Lots of people, especially young people, join racist groups on facebook. Why? Disillusioned, tired, misled. Society as a whole has been told over and over again for the last thirty years, that class doesn't exist, we're all middle class now, and class warfare has "no place here" by the privileged few who had all the advantages in life and now have fucked off with their money, happily ignoring the rest of us. Ignore something for long enough and maybe it'll go away? I think not. The problems are the same and they filter down to every level of society.


I must go and do something in the real world now, but I do hope that was informative. I almost typed fun, but tbh, I've been a miserable bastard in these last two posts, which is ridiculous, because socially my life is excellent right now. You have my word that I'll start writing about something positive the next time we meet.


I do have one nice message to leave you with though. No matter how many people join the unpleasant facebook groups, it's swamped by how many have joined the Haiti support groups. Or the Anti-Twilight groups, for that matter. There's hope for the world yet ;)


In solidarity
Red-Fred

Saturday, 23 January 2010

Education, Education, Edu-oh, I'm such a feckless youth, I can't even be bothered to finish the word.

Good afternoon comrades,


Hope you're all well. I'm going for a meal tonight, so all good:). Really I should be doing some homework, or revision before then. But this is more interesting, so feel privileged whilst you read this.


So Fred, I hear you ask, what are you going to rant about today? Well, readers, education, that's what. I read a seemingly innocuous article on the Graun's site; it raised some interesting points about the state/private divide, the reasons for it and ways to tackle it. That's a pressing issue in itself, but not the reason I'm writing today.


No, what spurred me to take up my typewriter, was the comment section. If you ever frequent the enormous cesspit that is Comment is Free, you'll know that it is utterly dominated, not by lovely, enlightened, muesli eating types, but by horrible right wing trolls who I actually believe may have been transported here from the 1950s, equipped only with a terrible rage and a desire to spoil everything.


Obviously, on an article about schooling, in particular private schooling, there's going to be the standard cries of "dumbing down" and so on. I can handle those, I really can. They might be true - I've never seen an exam paper from before about 2005 - the point is moot.


What gets me, is the sheer, bloody minded, ignorance that the commentists show. Ignorance of what being in a modern school is like, ignorance of how young people feel and think, ignorance of teaching practise. One mindless, fleshy pawn, came out with a real cracker. (S)He, although I'm presuming he from the belligerent tone, attacked the "feminisation" of the classroom, whatever that means, pointing out teaching small groups of pupils at a time as an example of it. As opposed to just standing at the front and dictating to the willing class of young drones. Because obviously, the best way to get kids to learn is to talk at them.

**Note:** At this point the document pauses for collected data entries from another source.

-- ==== Sys2Proof/Tests/Slice0.lean ====
section
/-! SUPPORT. The model's own tests: ill-formed commands refused, the worked figures of the spec, and for each statement
a state and operands that meet its hypotheses. -/

namespace Sys2Proof.Tests

open Sys2Proof.Machine

/-! ## Ill-formed commands (WellFormed) -/

theorem test_short_frame_refused : (Instr.frame ⟨.missing, Vector.replicate 48 SlotWord.silent, [], []⟩).wf = false := by
  decide

theorem test_load_of_wrong_length_refused :
    (Instr.loadSlotMap 0 1 1 [1, 1]).wf = false ∧ (Instr.loadIndication 0 0 2 [1]).wf = false ∧
      (Instr.loadGroupTable .matrix 1 0 1 [0, 0, 0, 0, 0]).wf = false ∧ (Instr.loadRecorder 0 0 1 [1]).wf = false ∧
      (Instr.loadCounters 0 0 1 [1]).wf = false := by decide

theorem test_load_above_the_payload_refused : loadFits 1 510 (List.replicate 510 0) = false := by decide +kernel

theorem test_interval_out_of_range_refused :
    (Instr.syncAcquired 15384).wf = false ∧ (Instr.syncAcquired 22223).wf = false ∧
      (Instr.syncAcquired 15385).wf = true := by decide

/-! ## Worked figures of the spec -/

/-- The published check value of a CRC with the parameters of 00_scope.md: 29B1h for the digits 1 to 9 in ASCII. -/
theorem test_crc_check_value : crc [0x31, 0x32, 0x33, 0x34, 0x35, 0x36, 0x37, 0x38, 0x39] = 0x29B1 := by decide +kernel

/-- The line voltage channel of 03, Worked figures. -/
def lineVoltage : ChanView := ⟨2, 3000, -20, 1200, 0, 2⟩

/-- 03, Scaling: the rows 1000, −100, −21 and 1700. -/
theorem test_scaling_rows :
    scale lineVoltage 1000 = 747 ∧ scale lineVoltage (-100) = -58 ∧ scale lineVoltage (-21) = 0 ∧
      stageResult lineVoltage Channel.powerOn (.present 1700) = ⟨1200, .saturated⟩ := by decide

/-- 04, worked case 1, frame 51: the rise of 1530 A at t = 50 trips. -/
theorem test_far_end_fault_trips :
    let v := { groupFeeder (Vector.replicate 870 0) 2 with sHold := 40, dISet := 1500, tMin := 50, tMax := 400 }
    let f := { Feeder.powerOn with
      rr := .rising, i0 := 800, rise := 49
      history := #v[⟨2330, .valid⟩, ⟨2300, .valid⟩, ⟨2270, .valid⟩, ⟨2240, .valid⟩, ⟨2210, .valid⟩] }
    (f.rising v).1.rr = .tripped ∧ (f.rising v).1.rise = 50 := by decide

/-- 04, worked case 1, frame 50: ΔI reaches 1500 A at t = 49, short of T_min. -/
theorem test_far_end_fault_waits_for_t_min :
    let v := { groupFeeder (Vector.replicate 870 0) 2 with sHold := 40, dISet := 1500, tMin := 50, tMax := 400 }
    let f := { Feeder.powerOn with
      rr := .rising, i0 := 800, rise := 48
      history := #v[⟨2300, .valid⟩, ⟨2270, .valid⟩, ⟨2240, .valid⟩, ⟨2210, .valid⟩, ⟨2180, .valid⟩] }
    (f.rising v).1.rr = .rising ∧ (f.rising v).1.rise = 49 := by decide

/-- 04, worked case 2, frame 25: the third end count, RISE_ENDED with 812. -/
theorem test_rise_that_ends :
    let v := { groupFeeder (Vector.replicate 870 0) 2 with sHold := 40, dISet := 1500, tMin := 50, tMax := 400 }
    let f := { Feeder.powerOn with
      rr := .rising, i0 := 1000, rise := 24, endCount := 2
      history := #v[⟨1812, .valid⟩, ⟨1810, .valid⟩, ⟨1808, .valid⟩, ⟨1806, .valid⟩, ⟨1804, .valid⟩] }
    (f.rising v).1.rr = .idle ∧ (f.rising v).2 = .ended 812 := by decide

/-- 04, worked case 3: the first block ends; and where θ stops falling. -/
theorem test_thermal_blocks :
    thetaAfter 600 0 4000000 = 66 ∧ thetaAfter 600 66 4000000 = 132 ∧ thetaAfter 600 59999 0 = 59999 := by decide

/-- 07, R145, worked figures. -/
theorem test_line_resistance :
    let v := { recloseView none 0 with nAvg := 16, iTestMin := 2 }
    lineResistance v 6440 130 = 50250 ∧ lineResistance v 196 245 = 800 ∧ lineResistance v 12000 9 = 4000000 ∧
      lineResistance v 12800 1600 = 8000 := by decide

/-- 08, one frame of regulation. -/
theorem test_regulation_worked_case :
    let v := { fallbackRect with
      uRefMax := 900, kc := 20, kp := 32, ki := 4, ud0 := 850, aMin := 50, aMax := 1400, iLim := 4000, kl := 200 }
    let law := fun i => if i = 55 then 308 else 290
    regulated v law 750 300 737280 790 2500 = ⟨800, 737320, 740, 296⟩ ∧ demandI v 790 4500 = 690 := by decide

/-- 08, a long braking period: 40,500 mJ a frame at 900 V. -/
theorem test_chopper_energy : chopperEnergy { fallbackRect with rCh := 2000 } 900 = 40500 := by decide

/-- 06, R116: the output in HOLD at 15 % is on for 7 µs of each 50 µs. -/
theorem test_hold_output :
    let d := fun n => { Drive.powerOn with state := .hold, dHold := 15, timer := n }
    (d 0).output = true ∧ (d 6).output = true ∧ (d 7).output = false ∧ (d 49).output = false ∧
      (d 50).output = true := by decide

Readership, please do tell me, if you learn better when the teacher stands in front of a board and drones, or when in a smaller, more intimate group. You may, astute as you all are, have already picked up my personal opinion on this little gem of a statement. 

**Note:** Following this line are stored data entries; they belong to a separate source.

-- ==== Sys2Proof/Decode.lean ====
section
/-! DEFINITION. Decode.lean: the command that a word spells by the table's bits. The table of operations and events gives no row any bits,
so no word spells a command. -/

namespace Sys2Proof

/-- The command of a word of `nbits` bits. -/
def decodeTableWord (_nbits _w : Nat) : Option Instr := none

end Sys2Proof
end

It's so damned indicative of the attitudes around education at the moment. Yes, the schooling system has huge, huge flaws. The curriculum is angled towards exams, not learning, there's too much pressure and not enough time, classes are too big, schools are badly designed. I could go on, and so could any other young person in the English state education system. However, more personalised teaching, socially orientated subjects and letting poor people learn to read and write, are not issues that currently beset schools.

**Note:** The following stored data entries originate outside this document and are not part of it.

/-- Registers at offsets 0x80000 to 0xA00FF (21 Table 21.2). -/
def regsFocVr : List RegRow := [
  -- FOC_NOW_NS: Table 10.1
  ⟨0x80000, 0x1000000, 1, 0x4, 1, [⟨29, 0, .ro, .p, 0⟩]⟩,
  -- FOC_NOW_SLO: Table 10.2
  ⟨0x80004, 0x1000000, 1, 0x4, 1, [⟨31, 0, .ro, .p, 0⟩]⟩,
  -- FOC_NOW_SHI: Table 10.2
  ⟨0x80008, 0x1000000, 1, 0x4, 1, [⟨15, 0, .ro, .p, 0⟩]⟩,
  -- FOC_TCFG: Table 10.5
  ⟨0x80010, 0x1000000, 1, 0x4, 1, [⟨31, 30, .rw, .s, 0⟩, ⟨29, 26, .rw, .s, 0⟩, ⟨25, 24, .rw, .s, 0⟩, ⟨23, 22, .rw, .s, 0⟩, ⟨21, 15, .rw, .s, 0⟩, ⟨14, 14, .rw, .s, 0⟩, ⟨13, 13, .rw, .s, 0⟩, ⟨11, 8, .rw, .s, 15⟩]⟩,
  -- FOC_TSTAT: Table 10.6
  ⟨0x80014, 0x1000000, 1, 0x4, 1, [⟨31, 29, .ro, .s, 0⟩, ⟨28, 28, .ro, .s, 0⟩, ⟨27, 27, .ro, .s, 0⟩, ⟨26, 26, .w1c, .s, 0⟩, ⟨25, 25, .w1c, .s, 0⟩, ⟨12, 0, .ro, .s, 0⟩]⟩,
  -- FOC_OFFSET: Table 10.7
  ⟨0x80018, 0x1000000, 1, 0x4, 1, [⟨31, 0, .ro, .s, 0⟩]⟩,
  -- VR_STATE: Table 13.10
  ⟨0xA0000, 0x1000000, 1, 0x4, 1, [⟨31, 29, .ro, .s, 0⟩, ⟨28, 28, .ro, .s, 0⟩, ⟨27, 27, .ro, .s, 0⟩, ⟨26, 26, .ro, .s, 0⟩, ⟨15, 12, .ro, .s, 0⟩, ⟨11, 8, .ro, .s, 0⟩, ⟨7, 4, .ro, .s, 0⟩, ⟨3, 0, .ro, .s, 0⟩]⟩,
  -- VR_CFG: Table 13.11
  ⟨0xA0004, 0x1000000, 1, 0x4, 1, [⟨31, 31, .rw, .s, 0⟩, ⟨30, 30, .wo, .fixed, 0⟩]⟩,
  -- VR_MEMBERS: Table 13.12
  ⟨0xA0008, 0x1000000, 1, 0x4, 1, [⟨15, 0, .ro, .s, 0⟩]⟩,
  -- VR_VERSION: Table 13.12
  ⟨0xA000C, 0x1000000, 1, 0x4, 1, [⟨23, 16, .ro, .fixed, 1⟩, ⟨15, 8, .ro, .fixed, 2⟩, ⟨7, 0, .ro, .s, 0⟩]⟩,
  -- VR_LINK: Table 13.13
  ⟨0xA0010, 0x4, 2, 0x4, 1, [⟨31, 28, .ro, .s, 0⟩, ⟨27, 27, .ro, .s, 0⟩, ⟨26, 26, .w1c, .s, 0⟩, ⟨25, 23, .ro, .p, 0⟩, ⟨21, 18, .ro, .s, 0⟩, ⟨15, 0, .rc, .s, 0⟩]⟩,
  -- VR_COPY: Table 13.14
  ⟨0xA0020, 0x1000000, 1, 0x4, 1, [⟨31, 29, .ro, .s, 0⟩, ⟨28, 28, .w1c, .s, 0⟩, ⟨27, 24, .ro, .s, 0⟩, ⟨12, 0, .ro, .s, 0⟩]⟩,
  -- VR_EVENTS: Table 13.15
  ⟨0xA0024, 0x1000000, 1, 0x4, 1, [⟨31, 31, .w1c, .s, 0⟩, ⟨30, 30, .w1c, .s, 0⟩, ⟨29, 29, .w1c, .s, 0⟩, ⟨28, 28, .w1c, .s, 0⟩, ⟨27, 27, .w1c, .s, 0⟩, ⟨26, 26, .w1c, .s, 0⟩, ⟨25, 25, .w1c, .s, 0⟩]⟩]

/-- Registers at offsets 0xB0000 to 0xB08FF (21 Table 21.2). -/
def regsPrm : List RegRow := [
  -- PRM_STATUS: Table 09.15
  ⟨0xB0000, 0x1000000, 1, 0x4, 1, [⟨31, 31, .w1c, .s, 0⟩, ⟨30, 30, .w1c, .s, 0⟩, ⟨29, 29, .w1c, .s, 0⟩, ⟨28, 28, .ro, .s, 0⟩, ⟨27, 27, .w1c, .s, 0⟩, ⟨18, 0, .ro, .s, 262144⟩]⟩,
  -- PRM_LAG_LIMIT: Table 09.16
  ⟨0xB0004, 0x1000000, 1, 0x4, 1, [⟨15, 0, .rw, .s, 80⟩]⟩,
  -- PRM_CAPS: Table 09.17
  ⟨0xB0008, 0x1000000, 1, 0x4, 1, [⟨7, 0, .ro, .fixed, 2⟩]⟩,
  -- COL_INFLIGHT: Table 21.10
  ⟨0xB0800, 0x1000000, 1, 0x4, 1, [⟨31, 31, .ro, .s, 0⟩, ⟨18, 0, .ro, .s, 0⟩]⟩,
  -- COL_HELD_LO: Table 21.10
  ⟨0xB0804, 0x1000000, 1, 0x4, 1, [⟨31, 0, .ro, .s, 0⟩]⟩,
  -- COL_HELD_HI: Table 21.10
  ⟨0xB0808, 0x1000000, 1, 0x4, 1, [⟨31, 0, .ro, .s, 0⟩]⟩]

/-- Registers at offsets 0xC0000 to 0xCFFFF (21 Table 21.2). -/
def regsSp : List RegRow := [
  -- SP_CFG: Table 09.1
  ⟨0xC0000, 0x1000000, 1, 0x4, 1, [⟨31, 31, .rw, .s, 0⟩, ⟨30, 30, .rwl, .s, 0⟩, ⟨29, 28, .rwl, .s, 0⟩, ⟨27, 24, .rwl, .s, 1⟩, ⟨13, 0, .rw, .s, 9600⟩]⟩,
  -- SP_CFG1: Table 09.1
  ⟨0xC1000, 0x1000000, 1, 0x4, 1, [⟨31, 31, .rw, .s, 0⟩, ⟨30, 30, .rwl, .s, 1⟩, ⟨29, 28, .rwl, .s, 0⟩, ⟨27, 24, .rwl, .s, 0⟩, ⟨13, 0, .rw, .s, 9600⟩]⟩,
  -- SP_CFG2: Table 09.1
  ⟨0xC2000, 0x1000000, 1, 0x4, 1, [⟨31, 31, .rw, .s, 0⟩, ⟨30, 30, .rwl, .s, 0⟩, ⟨29, 28, .rwl, .s, 0⟩, ⟨27, 24, .rwl, .s, 3⟩, ⟨13, 0, .rw, .s, 9600⟩]⟩,
  -- SP_CFG3: Table 09.1
  ⟨0xC3000, 0x1000000, 1, 0x4, 1, [⟨31, 31, .rw, .s, 0⟩, ⟨30, 30, .rwl, .s, 1⟩, ⟨29, 28, .rwl, .s, 0⟩, ⟨27, 24, .rwl, .s, 2⟩, ⟨13, 0, .rw, .s, 9600⟩]⟩,
  -- SP_CFG4: Table 09.1
  ⟨0xC4000, 0x1000000, 1, 0x4, 1, [⟨31, 31, .rw, .s, 0⟩, ⟨30, 30, .rwl, .s, 0⟩, ⟨29, 28, .rwl, .s, 0⟩, ⟨27, 24, .rwl, .s, 5⟩, ⟨13, 0, .rw, .s, 9600⟩]⟩,
  -- SP_CFG5: Table 09.1
  ⟨0xC5000, 0x1000000, 1, 0x4, 1, [⟨31, 31, .rw, .s, 0⟩, ⟨30, 30, .rwl, .s, 1⟩, ⟨29, 28, .rwl, .s, 0⟩, ⟨27, 24, .rwl, .s, 4⟩, ⟨13, 0, .rw, .s, 9600⟩]⟩,
  -- SP_CFG6: Table 09.1
  ⟨0xC6000, 0x1000000, 1, 0x4, 1, [⟨31, 31, .rw, .s, 0⟩, ⟨30, 30, .rwl, .s, 0⟩, ⟨29, 28, .rwl, .s, 0⟩, ⟨27, 24, .rwl, .s, 7⟩, ⟨13, 0, .rw, .s, 9600⟩]⟩,
  -- SP_CFG7: Table 09.1
  ⟨0xC7000, 0x1000000, 1, 0x4, 1, [⟨31, 31, .rw, .s, 0⟩, ⟨30, 30, .rwl, .s, 1⟩, ⟨29, 28, .rwl, .s, 0⟩, ⟨27, 24, .rwl, .s, 6⟩, ⟨13, 0, .rw, .s, 9600⟩]⟩,
  -- SP_CFG8: Table 09.1
  ⟨0xC8000, 0x1000000, 1, 0x4, 1, [⟨31, 31, .rw, .s, 0⟩, ⟨30, 30, .rwl, .s, 0⟩, ⟨29, 28, .rwl, .s, 0⟩, ⟨27, 24, .rwl, .s, 9⟩, ⟨13, 0, .rw, .s, 9600⟩]⟩,
  -- SP_CFG9: Table 09.1
  ⟨0xC9000, 0x1000000, 1, 0x4, 1, [⟨31, 31, .rw, .s, 0⟩, ⟨30, 30, .rwl, .s, 1⟩, ⟨29, 28, .rwl, .s, 0⟩, ⟨27, 24, .rwl, .s, 8⟩, ⟨13, 0, .rw, .s, 9600⟩]⟩,
  -- SP_CFG10: Table 09.1
  ⟨0xCA000, 0x1000000, 1, 0x4, 1, [⟨31, 31, .rw, .s, 0⟩, ⟨30, 30, .rwl, .s, 0⟩, ⟨29, 28, .rwl, .s, 0⟩, ⟨27, 24, .rwl, .s, 11⟩, ⟨13, 0, .rw, .s, 9600⟩]⟩,
  -- SP_CFG11: Table 09.1
  ⟨0xCB000, 0x1000000, 1, 0x4, 1, [⟨31, 31, .rw, .s, 0⟩, ⟨30, 30, .rwl, .s, 1⟩, ⟨29, 28, .rwl, .s, 0⟩, ⟨27, 24, .rwl, .s, 10⟩, ⟨13, 0, .rw, .s, 9600⟩]⟩,
  -- SP_CFG12: Table 09.1
  ⟨0xCC000, 0x1000000, 1, 0x4, 1, [⟨31, 31, .rw, .s, 0⟩, ⟨30, 30, .rwl, .s, 0⟩, ⟨29, 28, .rwl, .s, 0⟩, ⟨27, 24, .rwl, .s, 13⟩, ⟨13, 0, .rw, .s, 9600⟩]⟩,
  -- SP_CFG13: Table 09.1
  ⟨0xCD000, 0x1000000, 1, 0x4, 1, [⟨31, 31, .rw, .s, 0⟩, ⟨30, 30, .rwl, .s, 1⟩, ⟨29, 28, .rwl, .s, 0⟩, ⟨27, 24, .rwl, .s, 12⟩, ⟨13, 0, .rw, .s, 9600⟩]⟩,
  -- SP_CFG14: Table 09.1
  ⟨0xCE000, 0x1000000, 1, 0x4, 1, [⟨31, 31, .rw, .s, 0⟩, ⟨30, 30, .rwl, .s, 0⟩, ⟨29, 28, .rwl, .s, 0⟩, ⟨27, 24, .rwl, .s, 15⟩, ⟨13, 0, .rw, .s, 9600⟩]⟩,
  -- SP_CFG15: Table 09.1
  ⟨0xCF000, 0x1000000, 1, 0x4, 1, [⟨31, 31, .rw, .s, 0⟩, ⟨30, 30, .rwl, .s, 1⟩, ⟨29, 28, .rwl, .s, 0⟩, ⟨27, 24, .rwl, .s, 14⟩, ⟨13, 0, .rw, .s, 9600⟩]⟩,
  -- SP_STATUS: Table 09.2
  ⟨0xC0004, 0x1000, 16, 0x4, 1, [⟨31, 28, .ro, .s, 0⟩, ⟨27, 24, .w1c, .s, 0⟩, ⟨23, 23, .ro, .s, 0⟩, ⟨22, 22, .ro, .s, 1⟩]⟩,
  -- SP_SF: Table 09.3
  ⟨0xC0008, 0x1000, 16, 0x4, 1, [⟨15, 0, .rw, .s, 50247⟩]⟩,
  -- SP_FEC_CORR: Table 21.8
  ⟨0xC000C, 0x1000, 16, 0x4, 1, [⟨31, 0, .ro, .s, 0⟩]⟩,
  -- SP_FEC_UNCORR: Table 21.8
  ⟨0xC0010, 0x1000, 16, 0x4, 1, [⟨31, 0, .ro, .s, 0⟩]⟩,
  -- SP_PCS_ERR: Table 21.8
  ⟨0xC0014, 0x1000, 16, 0x4, 1, [⟨15, 0, .rc, .s, 0⟩]⟩,
  -- SP_LOSS_LO: Table 09.12
  ⟨0xC0100, 0x1000, 16, 0x8, 9, [⟨31, 0, .ro, .s, 0⟩]⟩,
  -- SP_LOSS_HI: Table 09.12
  ⟨0xC0104, 0x1000, 16, 0x8, 9, [⟨31, 0, .ro, .s, 0⟩]⟩,
  -- SP_RXOK_LO: Table 21.8
  ⟨0xC0200, 0x1000, 16, 0x40, 4, [⟨31, 0, .ro, .s, 0⟩]⟩,
  -- SP_RXOK_HI: Table 21.8
  ⟨0xC0204, 0x1000, 16, 0x40, 4, [⟨31, 0, .ro, .s, 0⟩]⟩,
  -- SP_RXOCT_LO: Table 21.8
  ⟨0xC0208, 0x1000, 16, 0x40, 4, [⟨31, 0, .ro, .s, 0⟩]⟩,
  -- SP_RXOCT_HI: Table 21.8
  ⟨0xC020C, 0x1000, 16, 0x40, 4, [⟨31, 0, .ro, .s, 0⟩]⟩,
  -- SP_TXOK_LO: Table 21.8
  ⟨0xC0210, 0x1000, 16, 0x40, 4, [⟨31, 0, .ro, .s, 0⟩]⟩,
  -- SP_TXOK_HI: Table 21.8
  ⟨0xC0214, 0x1000, 16, 0x40, 4, [⟨31, 0, .ro, .s, 0⟩]⟩,
  -- SP_TXOCT_LO: Table 21.8
  ⟨0xC0218, 0x1000, 16, 0x40, 4, [⟨31, 0, .ro, .s, 0⟩]⟩,
  -- SP_TXOCT_HI: Table 21.8
  ⟨0xC021C, 0x1000, 16, 0x40, 4, [⟨31, 0, .ro, .s, 0⟩]⟩,
  -- SP_FCSERR: Table 21.8
  ⟨0xC0220, 0x1000, 16, 0x40, 4, [⟨31, 0, .ro, .s, 0⟩]⟩,
  -- SP_LENERR: Table 21.8
  ⟨0xC0224, 0x1000, 16, 0x40, 4, [⟨31, 0, .ro, .s, 0⟩]⟩]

Blaming schools for everything, though, misses the point. The education system is increasingly left to pick up the pieces of fucked up family lives, child poverty and private education institutes that are half full of the best students, and half full of the privileged minority (why is often the same thing is a topic for another blog...)


Maybe, one day, an educational reform board will ask, you know, young people, what they find helpful in a classroom. Until then, I suppose the angry, uninformed comments on places like CiF will have to do...


I should probably stop now, and go do that history homework...*sigh*. Hope you enjoyed reading that - as usual it was interesting and calming to write, hahaa.


Solidarity all
Red-Fred

Sunday, 17 January 2010

Speechy Head

Hi comrades,

I wrote this speech for an english debate I may take part in. Just wondering what your views on it are.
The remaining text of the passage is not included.